Some 55 foreign taxi drivers have had their immigration status in the Republic cancelled because they had taken part in sham marriages and committed other immigration crimes.
The Garda operation targeting foreign taxi drivers for investigation over sham marriages in Ireland and fraudulently obtaining PSV licences first emerged in The Irish Times last year.
And as part of the long-running inquiry the Garda staged a day of action in Dublin on Tuesday.
It saw 90 garda members carrying out coordinated searches at ten addresses in Dublin's north inner city and in Lucan, Co Dublin.
Following Tuesday’s operation, the Garda has provided an update on the long-running inquiry into men who had entered into sham marriages and then applied for a taxi licence.
Gardaí believe these men had paid international criminal gang leaders large fees, of between €15,000 and €20,000, to be married in Ireland to women they had never met.
It also appears they were guided through the process of applying for a PSV licence, with forged documents supplied to some.
A total of 134 foreign taxi drivers have now been investigated for sham marriages and other immigration offences.
Yesterday the addresses searched were all raided under search warrant at 8am, with intelligence gathered and documentation seized.
Revoked
The Garda has said of the 134 PSV, or taxi driver, licence holders and licence applicants investigated, some 64 cases had been concluded to date.
This has resulted in 55 men having had their immigration status revoked, with 25 of those men having been told they will be deported unless they leave the State voluntarily.
Four men have been arrested for deportation and two have already been removed from the State.
However, that activity follows two years of investigation under the Garda’s Operation Vantage rather than yesterday’s searches.
During the raids yesterday a further 15 people were identified for investigation on suspicion they had engaged in a sham marriage.
Seven people who gardaí discovered on the premises raided yesterday were found to be in the State illegally and one arrest was made on an immigration-related matter.

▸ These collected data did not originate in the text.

theorem onlyOutputChanged_emitAll (s : State) (bs : List Byte) : OnlyOutputChanged s (s.emitAll bs) := by
  rw [State.emitAll_eq]
  exact ⟨rfl, fun _ => rfl⟩

/-- Settles O16: the header's bytes by division, appended by Emit. -/
theorem headerAppendsFourteenBytes : Obligations.HeaderAppendsFourteenBytes := by
  unfold Obligations.HeaderAppendsFourteenBytes
  intro w h c cs s
  refine ⟨_, exec_hdr w h c cs s, ?_, headerBytes_length s.config.magic w h c cs, onlyOutputChanged_emitAll s _⟩
  rw [packHeader_eq_headerBytes]
  exact emitted_emitAll s _

/-! VALIDATE (40 R103). -/

/-- Each code with the descriptors that get it: a violation counts only where none before it does. -/
theorem validate_cases (src : BitVec 64) (w h : Word) (c cs : Byte) :
    (validate src w h c cs = 1#8 ∧ src = 0#64) ∨
    (validate src w h c cs = 2#8 ∧ src ≠ 0#64 ∧ (w = 0#32 ∨ h = 0#32)) ∨
    (validate src w h c cs = 3#8 ∧ src ≠ 0#64 ∧ w ≠ 0#32 ∧ h ≠ 0#32 ∧ c ≠ 3#8 ∧ c ≠ 4#8) ∨
    (validate src w h c cs = 4#8 ∧
      src ≠ 0#64 ∧ w ≠ 0#32 ∧ h ≠ 0#32 ∧ (c = 3#8 ∨ c = 4#8) ∧ cs ≠ 0#8 ∧ cs ≠ 1#8) ∨
    (validate src w h c cs = 0#8 ∧
      src ≠ 0#64 ∧ w ≠ 0#32 ∧ h ≠ 0#32 ∧ (c = 3#8 ∨ c = 4#8) ∧ (cs = 0#8 ∨ cs = 1#8)) := by
  unfold validate
  split_ifs with hsrc hdim hch hcs
  · exact .inl ⟨rfl, hsrc⟩
  · exact .inr (.inl ⟨rfl, hsrc, hdim⟩)
  all_goals obtain ⟨hw, hh⟩ := not_or.1 hdim
  · exact .inr (.inr (.inl ⟨rfl, hsrc, hw, hh, hch⟩))
  · exact .inr (.inr (.inr (.inl ⟨rfl, hsrc, hw, hh, or_iff_not_and_not.2 hch, hcs⟩)))
  · exact .inr (.inr (.inr (.inr ⟨rfl, hsrc, hw, hh, or_iff_not_and_not.2 hch, or_iff_not_and_not.2 hcs⟩)))

/-- Settles O17: the five cases exclude each other, and so do their codes. -/
theorem validationReportsFirstViolation : Obligations.ValidationReportsFirstViolation := by
  unfold Obligations.ValidationReportsFirstViolation
  intro src w h c cs
  rcases validate_cases src w h c cs with ⟨hv, hsrc⟩ | ⟨hv, hsrc, hdim⟩ | ⟨hv, hsrc, hw, hh, hch3, hch4⟩ |
    ⟨hv, hsrc, hw, hh, hch, hcs0, hcs1⟩ | ⟨hv, hsrc, hw, hh, hch, hcs⟩ <;> rw [hv]
  · simp [hsrc]
  · rcases hdim with hdim | hdim <;> simp [hsrc, hdim]
  · simp [hsrc, hw, hh, hch3, hch4]
  · rcases hch with hch | hch <;> simp [hsrc, hw, hh, hch, hcs0, hcs1]
  · rcases hch with hch | hch <;> rcases hcs with hcs | hcs <;> simp [hsrc, hw, hh, hch, hcs]

/-! INIT (40 R101), and the error entry after it (40 R104; 60 R204). -/

theorem workingStateCleared_init (s : State) : WorkingStateCleared s.init :=
  ⟨rfl, rfl, rfl, slotAt_emptyCache_valid s.draws⟩

/-- Settles O18, field by field; every slot of INIT's cache is empty. -/
theorem initClearsWorkingState : Obligations.InitClearsWorkingState := by
  unfold Obligations.InitClearsWorkingState
  exact fun s => ⟨rfl, rfl, rfl, workingStateCleared_init s, rfl, rfl, fun _ => rfl⟩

The operation was led by the Garda National Immigration Bureau (GNIB), supported by members of the Special Crime Operations unit; Roads Policing; DMR West Traffic Corps; the Carriage Office; the Garda Analyst Service; the Irish Naturalisation and Immigration Service; the Department of Social Protection; and the National Transport Authority.

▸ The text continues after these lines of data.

-- ==== Sys2Proof/Tests/Slice0.lean ====
section
/-! SUPPORT. The model's own tests: the WellFormed checks refuse, words written out from R101 to R104 decode, one step of
each command gives what the spec's examples give, and each statement's hypotheses are met by a concrete state. The source
of an expected value is named in its comment. -/

namespace Sys2Proof.Tests

open Sys2Proof Sys2Proof.Machine Sys2Proof.Config

/-! WellFormed: each check of R104 refuses an ill-formed term. -/

theorem test_codec_5_is_refused : CfgFields.legal ⟨5, false, false, false⟩ = false := by decide
theorem test_codec_7_is_refused : CfgFields.legal ⟨7, true, false, false⟩ = false := by decide
theorem test_optpad_on_b16_is_refused : CfgFields.legal ⟨0, true, true, false⟩ = false := by decide
theorem test_optpad_on_b36_is_refused : Cfg.legal ⟨.b36, .dec, true, false⟩ = false := by decide
theorem test_foldz_on_b64_is_refused : Cfg.legal ⟨.b64, .enc, false, true⟩ = false := by decide
theorem test_optpad_on_b64_is_accepted : Cfg.legal ⟨.b64, .enc, true, false⟩ = true := by decide

/-! Decoding: one word of each row, written out from the formats of R101. -/

theorem test_decode_cfg_b16_enc : decode 0b00010000000000000000000000000000 = .ok .cfgB16Enc := by decide
theorem test_decode_cfg_b16_dec : decode 0b00010000000000000000000000001000 = .ok .cfgB16Dec := by decide
theorem test_decode_cfg_b32_enc : decode 0b00010000000000000000000000000001 = .ok .cfgB32Enc := by decide
theorem test_decode_cfg_b32_enc_optpad : decode 0b00010000000000000000000000010001 = .ok .cfgB32EncOptpad := by decide
theorem test_decode_cfg_b32_dec : decode 0b00010000000000000000000000001001 = .ok .cfgB32Dec := by decide
theorem test_decode_cfg_b32_dec_optpad : decode 0b00010000000000000000000000011001 = .ok .cfgB32DecOptpad := by decide
theorem test_decode_cfg_b64_enc : decode 0b00010000000000000000000000000010 = .ok .cfgB64Enc := by decide
theorem test_decode_cfg_b64_enc_optpad : decode 0b00010000000000000000000000010010 = .ok .cfgB64EncOptpad := by decide
theorem test_decode_cfg_b64_dec : decode 0b00010000000000000000000000001010 = .ok .cfgB64Dec := by decide
theorem test_decode_cfg_b64_dec_optpad : decode 0b00010000000000000000000000011010 = .ok .cfgB64DecOptpad := by decide
theorem test_decode_cfg_b85_enc : decode 0b00010000000000000000000000000011 = .ok .cfgB85Enc := by decide
theorem test_decode_cfg_b85_enc_foldz : decode 0b00010000000000000000000000100011 = .ok .cfgB85EncFoldz := by decide
theorem test_decode_cfg_b85_dec : decode 0b00010000000000000000000000001011 = .ok .cfgB85Dec := by decide
theorem test_decode_cfg_b85_dec_foldz : decode 0b00010000000000000000000000101011 = .ok .cfgB85DecFoldz := by decide
theorem test_decode_cfg_b36_enc : decode 0b00010000000000000000000000000100 = .ok .cfgB36Enc := by decide
theorem test_decode_cfg_b36_dec : decode 0b00010000000000000000000000001100 = .ok .cfgB36Dec := by decide
theorem test_decode_lchk : decode 0b00100000000000000000000000000111 = .ok (.lchk 0x0000007) := by decide
theorem test_decode_push : decode 0b00110000000000000000000001100110 = .ok (.push 0x66) := by decide
theorem test_decode_end_op : decode 0b01000000000000000000000000000000 = .ok .endOp := by decide
theorem test_decode_abort : decode 0b01010000000000000000000000000000 = .ok .abort := by decide
theorem test_decode_zero_is_illegal : decode 0 = .error .reservedOp := by decide
theorem test_decode_op6_is_illegal : decode 0x60000000 = .error .reservedOp := by decide
theorem test_decode_cfg_bit6_is_illegal : decode 0x10000040 = .error .illegalCfg := by decide
theorem test_decode_push_bit8_is_illegal : decode 0x30000100 = .error .pushReservedBits := by decide
theorem test_decode_end_bit0_is_illegal : decode 0x40000001 = .error .endReservedBits := by decide
theorem test_decode_abort_bit27_is_illegal : decode 0x58000000 = .error .abortReservedBits := by decide

/-! One step of each command. -/

/-- An ACTIVE state in configuration `c` with `blk` units of a block held in `acc`, at offset `blk`. -/
def busy (c : Cfg) (blk : BitVec 4) (acc : AccWord) : State :=
  { State.reset with cfgr := c, phase := .active, acc := acc, blk := blk, offset := blk.setWidth 32 }

/-- A configuration without options. -/
def plain (c : Codec) (d : Dir) : Cfg := ⟨c, d, false, false⟩

/-- The codes of a text (R9). -/
def ascii (t : String) : List Byte := t.toList.map fun c => BitVec.ofNat 8 c.toNat

/-- The units in the FIFO after a command that raised nothing, with OFFSET and BLK. -/
def emitted (o : StepOutcome) : Option (List Byte × Word × BitVec 4) :=
  match o with
  | .next t => if t.phase = .error then none else some (t.fifo, t.offset, t.blk)
  | .fault _ => none
  | .refused _ => none

/-- The error latched by a command. -/
def raised (o : StepOutcome) : Option (Cause × Word) :=
  match o with
  | .next t => if t.phase = .error then some (t.cause, t.errOff) else none
  | .fault _ => none
  | .refused _ => none

/-- STATUS and CFGR after a command. -/
def flags (o : StepOutcome) : Option (Word × Word) :=
  match o with
  | .next t => some (t.status, t.cfgrWord)
  | .fault _ => none
  | .refused _ => none

-- STATUS and CFGR after each CFG word: R320 and its example, R104
theorem test_cfg_b16 : flags (exec .cfgB16Enc State.reset) = some (0x21, 0x00) ∧
    flags (exec .cfgB16Dec State.reset) = some (0x21, 0x08) := by decide
theorem test_cfg_b32_enc : flags (exec .cfgB32Enc State.reset) = some (0x21, 0x01) ∧
    flags (exec .cfgB32EncOptpad State.reset) = some (0x21, 0x11) := by decide
theorem test_cfg_b32_dec : flags (exec .cfgB32Dec State.reset) = some (0x21, 0x09) ∧
    flags (exec .cfgB32DecOptpad State.reset) = some (0x21, 0x19) := by decide
theorem test_cfg_b64_enc : flags (exec .cfgB64Enc State.reset) = some (0x21, 0x02) ∧
    flags (exec .cfgB64EncOptpad State.reset) = some (0x21, 0x12) := by decide
theorem test_cfg_b64_dec : flags (exec .cfgB64Dec State.reset) = some (0x21, 0x0A) ∧
    flags (exec .cfgB64DecOptpad State.reset) = some (0x21, 0x1A) := by decide
theorem test_cfg_b85_enc : flags (exec .cfgB85Enc State.reset) = some (0x21, 0x03) ∧
    flags (exec .cfgB85EncFoldz State.reset) = some (0x21, 0x23) := by decide
theorem test_cfg_b85_dec : flags (exec .cfgB85Dec State.reset) = some (0x21, 0x0B) ∧
    flags (exec .cfgB85DecFoldz State.reset) = some (0x21, 0x2B) := by decide
theorem test_cfg_b36 : flags (exec .cfgB36Enc State.reset) = some (0x21, 0x04) ∧
    flags (exec .cfgB36Dec State.reset) = some (0x21, 0x0C) := by decide

-- R321: LCHK 7 in B32.DEC (its example), LCHK 8 passes, LCHK after a unit is SEQUENCE
theorem test_lchk : raised (exec (.lchk 7) (busy (plain .b32 .dec) 0 0)) = some (.badLength, 0) ∧
    emitted (exec (.lchk 8) (busy (plain .b32 .dec) 0 0)) = some ([], 0, 0) ∧
    raised (exec (.lchk 8) (busy (plain .b32 .dec) 1 0)) = some (.sequence, 1) := by decide

-- the examples of R180, R202, R232, R261 and R291, and the fold of R261
theorem test_push_encode :
    emitted (exec (.push 0x6F) (busy (plain .b16 .enc) 0 0)) = some (ascii "6F", 1, 0) ∧
    emitted (exec (.push 0x61) (busy (plain .b32 .enc) 4 0x666F6F62)) = some (ascii "MZXW6YTB", 5, 0) ∧
    emitted (exec (.push 0x6F) (busy (plain .b64 .enc) 2 0x666F)) = some (ascii "Zm9v", 3, 0) ∧
    emitted (exec (.push 0x20) (busy (plain .b85 .enc) 3 0x4D616E)) = some (ascii "9jqo^", 4, 0) ∧
    emitted (exec (.push 0) (busy ⟨.b85, .enc, false, true⟩ 3 0)) = some (ascii "z", 4, 0) ∧
    emitted (exec (.push 0x62) (busy (plain .b36 .enc) 3 0x666F6F)) = some (ascii "0SF742Q", 4, 0) := by decide

-- the examples of R182, R204, R264 and R293, the corner cases of R234 and R264; accumulators by hand from R158
theorem test_push_decode :
    emitted (exec (.push 0x46) (busy (plain .b16 .dec) 1 6)) = some ([0x6F], 2, 0) ∧
    emitted (exec (.push 0x3D) (busy (plain .b32 .dec) 7 0x3337b7b10)) = some (ascii "foob", 8, 0) ∧
    emitted (exec (.push 0x76) (busy (plain .b64 .dec) 3 0x199bd)) = some (ascii "foo", 4, 0) ∧
    raised (exec (.push 0x38) { busy (plain .b64 .dec) 3 0x19980 with padCnt := 1, padOff := 2 }) =
      some (.badCharacter, 3) ∧
    emitted (exec (.push 0x5E) (busy (plain .b85 .dec) 4 0xe90d57)) = some (ascii "Man ", 5, 0) ∧
    raised (exec (.push 0x22) (busy (plain .b85 .dec) 4 0x3030303)) = some (.badCharacter, 4) ∧
    emitted (exec (.push 0x51) (busy (plain .b36 .dec) 6 0x2d86dc2)) = some (ascii "foob", 7, 0) := by decide

-- the examples of R203, R233, R262 and R292
theorem test_end_encode :
    emitted (exec .endOp (busy (plain .b16 .enc) 0 0)) = some ([], 0, 0) ∧
    emitted (exec .endOp (busy (plain .b32 .enc) 4 0x666F6F62)) = some (ascii "MZXW6YQ=", 4, 0) ∧
    emitted (exec .endOp (busy (plain .b64 .enc) 1 0x62)) = some (ascii "Yg==", 1, 0) ∧
    emitted (exec .endOp (busy (plain .b85 .enc) 2 0x4D61)) = some (ascii "9jn", 2, 0) ∧
    emitted (exec .endOp (busy (plain .b36 .enc) 2 0x666F)) = some (ascii "0SF6", 2, 0) := by decide

-- the examples of R183, R205, R265 and R294, and the corner cases of R205 and R235
theorem test_end_decode :
    raised (exec .endOp (busy (plain .b16 .dec) 1 6)) = some (.badLength, 1) ∧
    emitted (exec .endOp (busy ⟨.b32, .dec, true, false⟩ 2 0x199)) = some ([0x66], 2, 0) ∧
    raised (exec .endOp (busy (plain .b32 .dec) 2 0x199)) = some (.badLength, 2) ∧
    emitted (exec .endOp (busy ⟨.b64, .dec, true, false⟩ 2 0x620)) = some ([0x62], 2, 0) ∧
    emitted (exec .endOp (busy (plain .b85 .dec) 2 0xedc)) = some ([0x8B], 2, 0) ∧
    emitted (exec .endOp (busy (plain .b36 .dec) 4 0x8fe2)) = some ([0x66, 0x6F], 4, 0) := by decide

-- R324's example
theorem test_abort : flags (exec .abort (busy (plain .b32 .enc) 1 0x66)) = some (0x20, 0x01) := by decide

-- R75, R80: a halfword access is stuck, a second agent is refused; R401: an illegal word is latched
theorem test_access_halfword : step (State.reset.withAccess ⟨0, 0x04, 2, .read⟩) = .fault .accessStuck := rfl
theorem test_access_second_agent : step (State.reset.withAccess ⟨1, 0x04, 4, .read⟩) = .refused .secondAgent := rfl
theorem test_illegal_word : raised (execWord 0x70000000 (busy (plain .b64 .enc) 2 0)) = some (.illegalCommand, 2) := by
  decide

-- R330, R332, R410: a CFG starts over, and no unit emitted before it is part of the result
theorem test_result_restarts_at_cfg :
    resultOfRun [.cfgB16Enc, .push 0x6F, .cfgB16Enc, .endOp] State.reset = .units [] ∧
    resultOfRun [.cfgB16Dec, .push 0x36, .push 0x46, .push 0x67, .cfgB16Dec, .endOp] State.reset = .units [] := by decide

-- R331: the result is fixed at the end, a PUSH after it changes nothing; an operation never ended, or cancelled, has none
theorem test_result_is_fixed_at_the_end :
    resultOfRun [.cfgB16Enc, .push 0x6F, .endOp, .push 0x6F] State.reset = .units (ascii "6F") ∧
    resultOfRun [.cfgB16Dec, .push 0x67, .push 0x36, .endOp] State.reset = .badCharacter 0 ∧
    resultOfRun [.cfgB16Enc, .push 0x6F] State.reset = .noResult ∧
    resultOfRun [.cfgB16Enc, .push 0x6F, .abort, .endOp] State.reset = .noResult := by decide

/-- What the host knows after `n` steps of the events of `s`. -/
def watched (n : Nat) (s : State) : Option Progress :=
  match watch n .noOperation s with
  | .next (p, _) => some p
  | .fault _ => none
  | .refused _ => none

/-- The reset state with command words and one read of OUTDATA to come, the read after the first two words. -/
def sent (v w x : Word) : State :=
  { State.reset with events := [State.reset.cmdWrite v, State.reset.cmdWrite w,
      .access (State.reset.ownAccess 0x18 .read), State.reset.cmdWrite x] }

-- R330: a unit counts when it is emitted, read or not; R452: a reset discards the operation
theorem test_watch :
    watched 4 (sent 0x10000000 0x3000006F 0x40000000) = some (.ended (.units (ascii "6F"))) ∧
    watched 4 { sent 0x10000000 0x3000006F 0 with events := (sent 0x10000000 0x3000006F 0).events.take 3 ++ [.reset] } =
      some .noOperation := by decide

/-! Witnesses: for each statement with hypotheses, states and operands that meet them. A busy state reaches its mode's
rule. -/

theorem busy_admits (c : Cfg) (b : BitVec 4) (a : AccWord) : (busy c b a).Admits c.codec c.dir :=
  ⟨rfl, rfl, rfl, rfl⟩

/-- The default FIFO has room for a command's units (R455). -/
theorem room : State.reset.params.Admitted := by show 8 ≤ 16; decide

/-- An ACTIVE state at a block boundary meets the invariant. -/
theorem busy_inv_b32_dec : (busy (plain .b32 .dec) 0 0).Inv :=
  ⟨room, by decide, by decide, by decide, by decide, by decide, by decide, by decide, by decide, by decide, by decide,
    Nat.zero_le 16⟩

/-- A block in progress that has seen a padding symbol meets the invariant. -/
theorem busy_inv_padded : { busy (plain .b64 .dec) 3 0x19980 with padCnt := 1, padOff := 2 }.Inv :=
  ⟨room, by decide, by decide, by decide, by decide, by decide, by decide, by decide, by decide, by decide, by decide,
    Nat.zero_le 16⟩

/-- An IDLE state other than that of reset meets the invariant. -/
theorem idle_inv : { State.reset with cfgr := plain .b36 .dec }.Inv :=
  ⟨room, by decide, by decide, by decide, by decide, by decide, by decide, by decide, by decide, by decide, by decide,
    Nat.zero_le 16⟩

/-- An ERROR state. -/
def failed : State := { busy (plain .b64 .enc) 2 0x666F with phase := .error, cause := .sequence, errOff := 2 }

Last August The Irish Times reported it emerged that the full scale of fraud in applying for taxi licences first became clear during an Ed Sheeran concert in Dublin.
During an operation last May, established to coincide with the concert in the Phoenix Park, some 110 taxi drivers were stopped at checkpoints.

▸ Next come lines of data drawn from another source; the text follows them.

-- ==== Sys2Proof/Machine/State.lean ====
section
/-!
DEFINITION. The state of the core (10_state.md R20 to R33), the errors (60_exceptions.md R175) and the state after RESET (R42, 70_reset_and_hazards.md R210). Plain data throughout.
-/
namespace Sys2Proof.Machine

/-- The memory MEM (10_state.md R32, 20_memory.md R50) as the list of its bytes that differ from the reset contents, by
rising address; what an unlisted address reads as is `resetByte` of Machine/Ops.lean. -/
abbrev Memory := List Host.Cell

/-- FB[row][col] (10_state.md R30): 32 rows of 64 pixels, row 0 at the top, column 0 at the left; true is on. -/
abbrev Framebuffer := Vector (Vector Bool 64) 32

/-- The state of the machine. The fields from `v` to `mem` are the spec's state; the last five are the model's own. -/
structure State where
  /-- V[0..15] (R20). -/
  v : Vector Byte 16
  /-- I, the index register (R25): 16 bits, never masked to 12. -/
  i : Word
  /-- The program counter (R22): the address of the instruction to execute. -/
  pc : Word
  /-- SP, the number of live call-stack entries (R26): 0..16. -/
  sp : Word
  /-- STACK[0..15] (R27): the addresses of CALL instructions; not part of memory. -/
  stack : Vector Word 16
  /-- DT, the delay timer (R28). -/
  dt : Byte
  /-- ST, the sound timer (R29): no instruction reads it. -/
  st : Byte
  /-- The framebuffer (R30). -/
  fb : Framebuffer
  /-- KEY[0..15] (R31): true is down. -/
  key : Vector Bool 16
  /-- MEM[0..4095] (R32). -/
  mem : Memory
  /-- The parameter KEYWAIT_MODE (00_scope.md R5); no operation changes it (log 4). -/
  keywaitMode : KeywaitMode
  /-- The operations the driver has lined up, oldest first (R34, log 5). -/
  script : List HostOp
  /-- What the driver does after those (R34, log 5). -/
  driver : Driver
  /-- Bytes the random source has laid out for the coming draws, first one first (45_random.md R141, log 3). -/
  rndSupply : List Byte
  /-- How many free random bytes have been drawn: the argument of `Config.randomByte` (log 3). -/
  draws : Nat
  deriving DecidableEq, Repr

/-- The six errors (60_exceptions.md R175). A fault ends the operation and hands the error to the host; the state is the
one before the operation (R180), so the outcome carries none. Every one is the spec's own: safe. -/
inductive Fault where
  /-- Raised by decode for one of the 9808 illegal words, with the word (R177). Safe: the spec names the error. -/
  | unknownOpcode (word : Word)
  /-- Raised by the fetch, DRW, LD B, LD [I] and LD Vx,[I] for an address of 4096 or more: the smallest such address of
  the access (R176). Safe: the spec names the error; the payload is decision D8 (log 10). -/
  | memoryOutOfBounds (address : Nat)
  /-- Raised by CALL with 16 entries on the stack (R178). Safe: the spec names the error. -/
  | stackOverflow
  /-- Raised by RET with an empty stack (R179). Safe: the spec names the error. -/
  | stackUnderflow
  /-- Raised by LOAD for an image that does not fit, with its length (R182). Safe: the spec names the error. -/
  | programTooLarge (size : Nat)
  /-- Raised by LD Vx,K when KEYWAIT_MODE is `unimplemented`, and by nothing else (R181). Safe: the spec names the error. -/
  | unimplementedOpcode (tag : OpcodeTag)
  deriving DecidableEq, Repr

/-- Where the model itself stops. -/
inductive Refusal where
  /-- An instruction without a meaning, by its mnemonic. No arm of `exec` answers so. Safe. -/
  | notModelled (mnemonic : String)
  /-- CALL or RET in a state whose SP is above 16, which "no instruction can give it" (10_state.md R26) and which no
  operation reaches (log 7). Safe: the model stops in a state the hardware does not have. -/
  | stackPointerOutOfRange
  deriving DecidableEq, Repr

/-- The outcome of an instruction or an operation. -/
abbrev Result := Host.Outcome State Fault Refusal

/-- The machine right after RESET (10_state.md R42, 70_reset_and_hazards.md R210); memory lists nothing, so it reads as
the font table and zeros. The zeros are the spec's decisions D1 to D6 (log 1). -/
def State.reset : State where
  v := Vector.replicate 16 0
  i := 0
  pc := 0x0200
  sp := 0
  stack := Vector.replicate 16 0
  dt := 0
  st := 0
  fb := Vector.replicate 32 (Vector.replicate 64 false)
  key := Vector.replicate 16 false
  mem := []
  keywaitMode := Config.keywaitDefault
  script := []
  driver := .stepping
  rndSupply := []
  draws := 0

end Sys2Proof.Machine
end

Of those, 26 were suspected of having paid to marry a woman from Europe that they had never met so they could secure the right to reside and work in the Republic, according to gardaí.
All of the men were from outside the EU and gardaí had already revoked the immigration status they had secured when they married European women in the Republic.
One man, from India, was about to attend a special citizenship ceremony but that was deferred on suspicion his marriage was a sham.
At the time of last year’s operation, Garda sources said 58 new applications for PSV licences were lodged with the carriage office in January, 2018.
Of those, 40 came from men outside the EU. They described this as “way outside the norm”.
A garda officer said the increases had been a feature for around 18 months. And when some of the applicants’ immigration histories were checked it emerged they had previously tried to secure status in Europe.
The investigation into the immigration-based frauds within the taxi sector has continued since 2015.
It is part of the wider Operation Vantage which has focussed on sham marriages.